I know that I need to add the tracking code snippet at the bottom of all my pages, but is there a central location to do this?
Or do I need to add this tracking code to all of my templates?
I guess that I could wrap the snippet in a user control, or external .js file, and reference it on each page, but is there a global footer somewhere? The site I'm working on has about 30-40 layouts, and adding it to each one would be a pain!
Thanks in advance!
Actually, the role of a Sitecore layout is exactly this; to act as a global file that all individual page templates "derive" from.
Normally you'd stick the analytics code into the master layout, and use Sitecore sublayout/placeholder techniques to construct the various page templates you need. You would not normally need more than perhaps one or two layouts for any device you are serving content to. And I guess for most sites, the only device in use is regular web content delivery.
That being said, what you could do, is have all the layouts inherit their codebase from a common base class (inheriting from Page), and inject the google code centrally from here. Would still require you to go through all layout files however.
I have not tried the module, I think that is codebehind version. I have made this in XSLT, its pretty fast and easy to make. I have footer.xslt where I put the code that simply checks if page you are standing on uses template that I want to index and does not belong to page names that I want to exclude. Then I have an item with a custom template for Google Analytics with following memo fields.
IncludeTemplates -field contains list of templates that I want to include for analytics :
ExcludeItemsNames -field for excluding pages by item name
contains($includeTemplates, concat('|',./#template,'|')) and not(contains($excludeItemNames, concat('|',./#template,'|')))

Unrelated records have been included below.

-- ==== Sys2Proof/Decode.lean ====
section
/-! DEFINITION. Decoding of bundles (R235 to R251) and, after it, the encoder. Fields are pulled out of numbers here,
once. A slot that holds no instruction decodes to nothing: the caller traps ILLEGAL (R248). -/

namespace Sys2Proof

/-! Layouts: from a parcel's number to its fields. -/

/-- Register form of the scalar half (R241). -/
def decR (p : PSlot) (gd : Gd) (w : Nat) : RArgs :=
  ⟨p, gd, BitVec.ofNat 6 (w / 2 ^ 8), BitVec.ofNat 6 (w / 2 ^ 14), BitVec.ofNat 6 (w / 2 ^ 20)⟩
/-- Immediate form of the scalar half (R241). -/
def decI (p : PSlot) (gd : Gd) (w : Nat) : IArgs :=
  ⟨p, gd, BitVec.ofNat 6 (w / 2 ^ 8), BitVec.ofNat 6 (w / 2 ^ 14), BitVec.ofNat 12 (w / 2 ^ 20)⟩
/-- Long-immediate form of the scalar half (R241). -/
def decL (p : PSlot) (gd : Gd) (w : Nat) : LArgs := ⟨p, gd, BitVec.ofNat 6 (w / 2 ^ 8), BitVec.ofNat 18 (w / 2 ^ 14)⟩
/-- The pair's guard field, from the vector half (R242, R243). -/
def decGd (w : Nat) : Gd := ⟨BitVec.ofNat 4 (w / 2 ^ 10), w / 2 ^ 14 % 2 == 1⟩
/-- The vector half (R242). -/
def decV (p : PSlot) (w : Nat) : VArgs :=
  ⟨p, decGd w, BitVec.ofNat 4 (w / 2 ^ 60), BitVec.ofNat 11 (w / 2 ^ 49), BitVec.ofNat 11 (w / 2 ^ 38),
    BitVec.ofNat 11 (w / 2 ^ 27), BitVec.ofNat 11 (w / 2 ^ 16), w / 2 ^ 15 % 2 == 1⟩
/-- A memory-slot parcel (R244). -/
def decM (w : Nat) : MArgs :=
  ⟨⟨BitVec.ofNat 4 (w / 2 ^ 54), w / 2 ^ 58 % 2 == 1⟩, BitVec.ofNat 5 (w / 2 ^ 59), BitVec.ofNat 4 (w / 2 ^ 50),
    BitVec.ofNat 20 (w / 2 ^ 30), BitVec.ofNat 6 (w / 2 ^ 24), BitVec.ofNat 3 (w / 2 ^ 21), BitVec.ofNat 11 (w / 2 ^ 10),
    BitVec.ofNat 4 (w / 2 ^ 6)⟩
/-- An MX parcel (R245). -/
def decX (w : Nat) : XArgs :=
  ⟨BitVec.ofNat 5 (w / 2 ^ 59), BitVec.ofNat 6 (w / 2 ^ 53), w / 2 ^ 52 % 2 == 1, w / 2 ^ 51 % 2 == 1,
    w / 2 ^ 50 % 2 == 1, BitVec.ofNat 2 (w / 2 ^ 48), BitVec.ofNat 15 (w / 2 ^ 33), BitVec.ofNat 15 (w / 2 ^ 18),
    w / 2 ^ 17 % 2 == 1, BitVec.ofNat 3 (w / 2 ^ 14), BitVec.ofNat 4 (w / 2 ^ 10), BitVec.ofNat 4 (w / 2 ^ 6)⟩
/-- An SQ parcel (R246). -/
def decQ (w : Nat) : QArgs := ⟨BitVec.ofNat 21 (w / 2 ^ 11), BitVec.ofNat 5 (w / 2 ^ 6)⟩
/-- An EC parcel (R246, R355). -/
def decE (w : Nat) : EArgs :=
  ⟨w / 2 ^ 31 % 2 == 1, BitVec.ofNat 4 (w / 2 ^ 27), BitVec.ofNat 15 (w / 2 ^ 12), BitVec.ofNat 6 (w / 2 ^ 6)⟩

Remember #key and #template is always in small letters
If you run many domains don't forget to add pageTracker._setDomainName("www.example.com"); in analytics script so you can separate sub-domains etc. if they use same footer.xslt
Normally we consider the actual Google code as content. Within Sitecore we normally have a settings folder, something like /sitecore/content/settings. This exists outside the root of the site. Beneath this have a settings item with a plain multi-line text field, I think the field type is memo or something similar.
Afterwards create an XSLT that renders out the content of this settings item. Something like (assuming the field is called value in the setting item):
<xsl:value-of select="sc:fld('Value','/sitecore/content/settings/footerJavaScript')" />
You may or may not need to set the disable-output-escaping attribute.
Then on the aspx page that your pages use as the template add a control that looks at the xslt rendering:
<sc:XslFile runat="server" Path="/xsl/footerJavaScript" />
The reason that we normally keep the javascript as content is this allows the client to change the analytics code without having to contact us.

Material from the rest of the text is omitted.